I don’t know if this will be news to you.

I don’t know if you heard, a year ago this month, that a man in Toronto was charged with two counts of first-degree murder. Then five. Six. Eight. The number grew because police found more and more remains at a site where the murderer stored landscaping equipment. The murders stretched a time period of seven years.

Six of the victims were of South Asian or Middle Eastern descent. Seven were age 40 or older. All were men.

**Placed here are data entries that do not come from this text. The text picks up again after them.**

/-! ### What a completed instruction does, and its frame -/

/-- The elements of a completed destination (R69). -/
theorem laneOf_completed (i : Instr) (f : Format) (s : State) {e : Nat} (he : e < elementCount s.cfg f) :
    laneOf (completed i f s) i.zd f e =
      if laneActive s i f e = true then (laneRounded s i f e).1
      else if (constantsOf i).merging = true then laneOf s i.zd f e else 0#f.width := by
  rw [laneOf, completed_z_dest]
  exact elem_operationOf i f s he

/-- Settles O9: the completed state read element by element and bit by bit. -/
theorem completesElementByElement : Obligations.CompletesElementByElement := by
  intro i f s hcan
  refine ⟨completed i f s, exec_of_canComplete hcan, fun e he => laneOf_completed i f s he, completed_fpsr_bit_iff i f s,
    completed_pc i f s, completed_z_other i f s, ?_, rfl⟩
  rw [completed_z_dest]
  exact lowBits_operationOf i f s

/-- Settles O18: a raise writes the mark alone, and completion only the destination, cumulative bits of FPSR and `pc`. -/
theorem onlyTheDestinationFlagsPcAndMarkChange : Obligations.OnlyTheDestinationFlagsPcAndMarkChange := by
  intro i s t hexec
  rcases exec_next_cases hexec with ⟨e, rfl⟩ | ⟨f, _, rfl⟩
  · exact ⟨fun _ _ => rfl, rfl, rfl, rfl, fun _ _ _ => rfl, fun _ _ _ _ _ => rfl, rfl, rfl, rfl, rfl, fun _ => rfl⟩
  · refine ⟨completed_z_other i f s, rfl, rfl, rfl, fun b hb4 hb7 => ?_, fun hint b hb0 hb4 hb7 => ?_, rfl, rfl, rfl,
      rfl, fun _ => rfl⟩
    · refine completed_fpsr_bit_of_unsignalled fun c _ => ?_
      have := cumulativeBit_le_or_eq c
      omega
    · refine completed_fpsr_bit_of_unsignalled fun c hc => ?_
      rcases mem_operationOf_intended hint hc with rfl | rfl | ⟨rfl, _⟩
      · exact hb0.symm
      · exact hb7.symm
      · exact hb4.symm

/-- Settles O19: completion only ORs cumulative bits into FPSR, which the intended `FPRoundInt` keeps to 0x91. -/
theorem fpsrFlagsOnlyAccumulate : Obligations.FpsrFlagsOnlyAccumulate := by
  intro i s t hexec
  rcases exec_next_cases hexec with ⟨e, rfl⟩ | ⟨f, _, rfl⟩
  · exact ⟨BitVec.and_self, fun _ => rfl⟩
  · refine ⟨?_, fun hint => ?_⟩
    · rw [completed_fpsr]
      ext k hk
      simpa using Or.inl
    · have hflags : fpFlags (operationOf i f s).2 &&& ~~~frintFlagMask = 0#64 := by
        refine fpFlags_and_eq_zero fun c hc => ?_
        rcases mem_operationOf_intended hint hc with rfl | rfl | ⟨rfl, _⟩ <;> decide
      rw [completed_fpsr, BitVec.and_or_distrib_right, hflags, BitVec.or_zero]

/-- Settles O20: bit 4 is the cumulative bit of Inexact alone, which needs `exact`. -/
theorem inexactFlagOnlyFromFrintx : Obligations.InexactFlagOnlyFromFrintx := by
  intro i s t hint hfrintx hexec
  rcases exec_next_cases hexec with ⟨e, rfl⟩ | ⟨f, _, rfl⟩
  · rfl
  · refine completed_fpsr_bit_of_unsignalled fun c hc => ?_
    rcases mem_operationOf_intended hint hc with rfl | rfl | ⟨_, hexact⟩
    · decide
    · decide
    · rw [constantsOf_exact, hfrintx] at hexact
      cases hexact

/-- No instruction faults. -/
theorem exec_ne_fault (i : Instr) (s : State) (e : Fault) : exec i s ≠ .fault e := by
  rcases exec_cases i s with ⟨_, he⟩ | ⟨_, _, _, he⟩ | ⟨_, _, _, he⟩ | ⟨_, _, _, _, he⟩ | ⟨_, _, he⟩ <;> rw [he] <;>
    exact nofun

/-- Why an instruction is refused: a floating-point trap taken (R102), or none taken and `pc + 4` too large (R25). -/
theorem exec_refused_cases {i : Instr} {s : State} {r : Refusal} (h : exec i s = .refused r) :
    ∃ f, Reaches s i f ∧
      ((TrapTaken s i f ∧ r = .trappedFpException (operationOf i f s).2) ∨
       (¬ TrapTaken s i f ∧ ¬ s.pc.toNat + 4 < 2 ^ 64 ∧ r = .pcWrap)) := by
  rcases exec_cases i s with ⟨_, he⟩ | ⟨_, _, _, he⟩ | ⟨f, hr, ht, he⟩ | ⟨f, hr, ht, hp, he⟩ | ⟨_, _, he⟩ <;>
    rw [he] at h <;> cases h
  · exact ⟨f, hr, .inl ⟨ht, rfl⟩⟩
  · exact ⟨f, hr, .inr ⟨ht, hp, rfl⟩⟩
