-- ==== Sys2Proof/Machine/FrontEnd.lean ====
section
/-! DEFINITION. The front end of a cell (02, 05 R206 to R208): token accept, matching, spilling, holding,
refilling, acknowledgements and returns, stall reports and window adaptation. -/

namespace Sys2Proof.Machine

/-! ### Performance counters (15 R648, R650) -/

/-- The partition that a cell serves. -/
def State.partOfCell (s : State) (c : CellId) : BitVec 6 :=
  match s.parts.find? fun e => e.2.isLive && e.2.cells.contains c with
  | some e => BitVec.ofNat 6 e.1
  | none => 0

/-- The PMC window of a cell. -/
def pmcCell (c : CellId) : Nat := pmcBase (clusterOf c).toNat + 0x100 * cellIndex c

/-- Counter `n` of a cell wraps (15 R650): its bit in PMC_OVF, a token when OVF_TOK is 1, and FROZEN when
FREEZE is 1. -/
def State.pmcWrapped (s : State) (c : CellId) (n : Nat) : State :=
  let b := pmcCell c
  let sel := s.reg (b + 4 * n)
  let s := s.setReg64 (b + 0x40 + 8 * n) 0
  let s := s.setReg (b + 0xC4) (s.reg (b + 0xC4) ||| BitVec.ofNat 32 (2 ^ n))
  let s := if bit sel 14 then
      let p := s.partOfCell c
      let v := (clusterOf c).toNat * 4096 + cellIndex c * 256 + n
      s.eventToken (.cell c) p (s.eventStmt p) ⟨Tag.user0, BitVec.ofNat 32 v⟩
    else s
  if bit sel 15 then s.setReg (b + 0xC0) (s.reg (b + 0xC0) ||| 2) else s

/-- Counter `n` may count: EN, not FROZEN, and the mode its selection permits; an event of no strand counts
in either mode (assumption 13). -/
def State.pmcCounts (s : State) (c : CellId) (n : Nat) (sup : Option Bool) : Bool :=
  let sel := s.reg (pmcCell c + 4 * n)
  let ctrl := s.reg (pmcCell c + 0xC0)
  bit ctrl 0 && !bit ctrl 1
    && (match sup with
        | some m => bit sel (if m then 13 else 12)
        | none => bit sel 12 || bit sel 13)

/-- Count one event in every counter of a cell that selects it (15 R648). -/
def State.pmc (s : State) (c : CellId) (sup : Option Bool) (ev : Nat) : State :=
  if s.reg (pmcCell c + 0xC0) = 0 then s
  else
    s.each (List.range 16) fun s n =>
      let a := pmcCell c + 0x40 + 8 * n
      if s.regField (pmcCell c + 4 * n) 7 0 != ev || !s.pmcCounts c n sup then s
      else if s.reg64 a = 2 ^ 48 - 1 then s.pmcWrapped c n else s.setReg64 a (s.reg64 a + 1)

/-! ### Shared operations -/

/-- The attachment cluster of engine `e` of a class (01 R24): compression and cryptography in each cluster, public-key
in 5, 6, 9 and 10, random in 6 and 9, key store in 10. -/
def engineCluster (cls : BitVec 3) (e : BitVec 4) : BitVec 4 :=
  if cls.toNat ≤ 1 then e
  else if cls = 2 then BitVec.ofNat 4 ([5, 6, 9, 10].getD e.toNat 10)
  else if cls = 3 then BitVec.ofNat 4 ([6, 9].getD e.toNat 9)
  else 10

/-- The clusters from whose router a sender's tokens enter the mesh (01 R24, 07 R296). -/
def sourceOk (w : Who) (g : BitVec 4) : Bool :=
  match w with
  | .cell c => g == clusterOf c
  | .remote .. => g.toNat < 4 || 12 ≤ g.toNat
  | .channel n => if n.toNat < 4 then g.toNat == 4 * n.toNat else g.toNat == 4 * (n.toNat - 4) + 3
  | .engine k e => g == engineCluster k e
  | .home h => g == h
  | .threshold t => g == t
  | .collector => g == 15
  | .benus => true

/-- A token as the Cellar holds it: SPILLED is set (02 R38). -/
def spilled (t : Token) : Token := withCheck { t with flags := t.flags ||| flSpilled }

/-- A token forwarded from a frame's previous cell (02 R38). -/
def forwarded (t : Token) : Token := withCheck { t with flags := t.flags ||| flFwd }

/-- A token whose payload was lost (02 R60). -/
def payloadLost (t : Token) : Token := withCheck { t with val := ⟨Tag.poison, 0⟩ }

/-- The forwarding entry of a frame at a cell, past the transfer point (07 R301). -/
def CellSt.movedEntry (x : CellSt) (f : BitVec 20) : Option FwdEnt :=
  x.fwd.find? fun e => e.frame == f && e.moved

/-- What stands in a cell's input queue of 1,024 entries (02 R46): the tokens for MT and those that wait at TK for
their header (05 R207); and the data tokens among them (02 R47). -/
def CellSt.queued (x : CellSt) : List QTok := x.inq ++ x.hdrWait
def CellSt.dataQueued (x : CellSt) : Nat := (x.queued.filter fun q => q.tok.port != portControl).length

/-- Data tokens that arrive go to the overflow chain (02 R47). -/
def CellSt.overflows (x : CellSt) : Bool := decide (960 ≤ x.dataQueued) || !x.ovf.isEmpty

/-- Acknowledge a token, when a copy of it is still kept (02 R715). -/
def State.ackTok (s : State) (q : QTok) : State := if q.snd.id = 0 then s else s.sendAck q.snd

/-- Return a token to its sender (02 R67): a +1 already taken is withdrawn; a token that the context
sent to itself stays counted as sent. -/
def State.returnTok (s : State) (q : QTok) (counted : Bool) : State :=
  let f := frameOf q.tok.ctx
  let s :=
    if q.selfSent then s.modCopy q.snd fun r => { r with ctx := some q.tok.ctx }
    else if counted && !q.report && (q.tok.flags &&& flDefr) == 0 then s.withdraw f else s
  s.sendReturn q.snd

/-- Refuse a token (02 R41): a TYPE 2 record to the ring of the sending partition, a count in
CLC_REFUSE_n and the acknowledgement. -/
def State.refuseTok (s : State) (c : CellId) (q : QTok) (reason : Nat) : State :=
  let f := frameOf q.tok.ctx
  let ownPart : Option (BitVec 6) :=
    match q.snd.who with
    | .cell _ => (((s.copy q.snd).bind Retained.ctx).map fun x => (s.frame (frameOf x)).part).orElse
        fun _ => s.partOfSid q.tok.sid
    | _ => s.partOfSid q.tok.sid
  let s := s.bump (clcCell c 0x940)
  let s := match ownPart with
    | some p => s.reportRecord (.cell c) p
        { typ := 2, info := reason, ctx := q.tok.ctx, sid := q.tok.sid, cell := c.setWidth 16
          entries := [recEntry q.tok 0] }
    | none => s
  let s := if (q.tok.flags &&& flDefr) != 0 then s.lowerCount f else s
  s.ackTok q

/-- Why a token is refused (02 R41). Where several of the three cases hold, the first of the rule's list gives the
reason; the header of a freed frame is 0, so its SID is compared as 0 (DESIGN CHOICE, assumption 110). -/
def Frame.refuses (x : Frame) (t : Token) : Option Nat :=
  if x.sid ≠ t.sid then some 1
  else if x.state = stFree then some 2
  else if x.state = stComplete ∧ x.persist = false then some 3
  else none

/-- The iteration distance of a token from a frame's BASE (02 R68). -/
def Frame.distance (x : Frame) (i : BitVec 12) : Nat := (i - x.base).toNat

/-- What the window says of an arriving token (02 R68). -/
inductive WindowSays where
  | takes
  | hold
  | late
  deriving DecidableEq, Repr

def Frame.window (x : Frame) (t : Token) : WindowSays :=
  if x.win = 0 ∨ t.port = portControl then .takes
  else if x.distance t.iter < x.weff.toNat then .takes
  else if x.distance t.iter < 1024 then .hold
  else .late

/-- The traffic counters of 07 R296. -/
def Frame.traffic (x : Frame) (own k : BitVec 4) : Frame :=
  let x := { x with total := BitVec.ofNat 16 (satAdd 0xFFFF x.total.toNat 1)
                    remote := if k ≠ own then BitVec.ofNat 16 (satAdd 0xFFFF x.remote.toNat 1) else x.remote }
  if x.candCnt = 0 then { x with candCl := k, candCnt := 1 }
  else if x.candCl = k then { x with candCnt := BitVec.ofNat 8 (satAdd 255 x.candCnt.toNat 1) }
  else { x with candCnt := x.candCnt - 1 }

/-- The 16 bytes of a trace entry (15 R653). -/
def traceBytes (now : BitVec 64) (c : CellId) (k : BitVec 4) (t : Token) : List Byte :=
  natLe 4 now.toNat ++ natLe 4 t.ctx.toNat ++ natLe 2 t.stmt.toNat
    ++ natLe 2 (t.iter.toNat + t.port.toNat * 4096) ++ [c, k.setWidth 8, 0, 0]

/-- A TRACE token writes an entry into its cluster's ring (15 R653). -/
def State.traceTok (s : State) (c : CellId) (q : QTok) : State :=
  if (q.tok.flags &&& flTrace) = 0 then s
  else
    let g := clusterOf c
    if (s.cluster g).trace.length < 1024 then
      s.modCluster g fun cl => { cl with trace := cl.trace ++ [traceBytes s.now c q.src q.tok] }
    else s.bumpField (pmcBase g.toNat + 0x2020) 31 16

/-- Count an accepted token (02 R72): a self-sent token's acceptance and acknowledgement cancel, a
completion report changes nothing, and a split-phase response resolves its request. -/
def State.countTok (s : State) (q : QTok) : State :=
  if q.selfSent then s.modCopy q.snd fun r => { r with ctx := none }
  else if q.report || (q.tok.flags &&& flDefr) != 0 then s
  else s.addCount (frameOf q.tok.ctx) 1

Majeed Kayhan, Dean Lisowick, Soroush Mahmudi, Skandaraj Navaratnam, Abdulbasir Faizi, Kirushna Kumar Kanagaratnam, Andrew Kinsman, and Selim Esen.

And all were gay.

Before the arrest, police had made no indication that those eight disappearances in Toronto’s gay village might be connected. No indication that there might be danger. Shortly after the body count rose, Anthony Oliveira wrote for Hazlitt, “In all that time the police have insisted there is no connection between Andrew Kinsman [the most recent victim at the time of arrest] and the rash of disappearances we have been seeing for years. Instead, they tell us to ‘be careful on the apps.’ They do not explain why.”

I don’t know if you knew about the fear that permeated Toronto’s gay scene for years. The fear that still hangs heavy. The fear that no one is protecting you, not really.

I don’t know if it’s obvious why I’m thinking about these deaths this week.

I don’t know if you followed the news in West Hollywood on Monday, where a man was pronounced dead at the home of a wealthy white gay man. The same home where, in 2017, Gemmel Moore died, in a room with the same West Hollywood man.

Both men were black.

In his journal, Moore had written, “I’ve become addicted to drugs and the worst one at that. [The West Hollywood man] is the one to thank, he gave me my first injection of crystal meth.”

I don’t know all the facts. I can tell you what local activists have said, about their distress at the reaction of authorities after Moore’s death, about feeling that this most recent death was preventable. Jasmyne Cannick, a commentator familiar with the Moore case, issued a statement on Monday: “We repeatedly told the sheriff’s department and the district attorney’s office that if [the West Hollywood man] wasn’t stopped, that another young man was going to end up dead in his apartment. … How many more have to die before the sheriff’s department and district attorney’s office take action?”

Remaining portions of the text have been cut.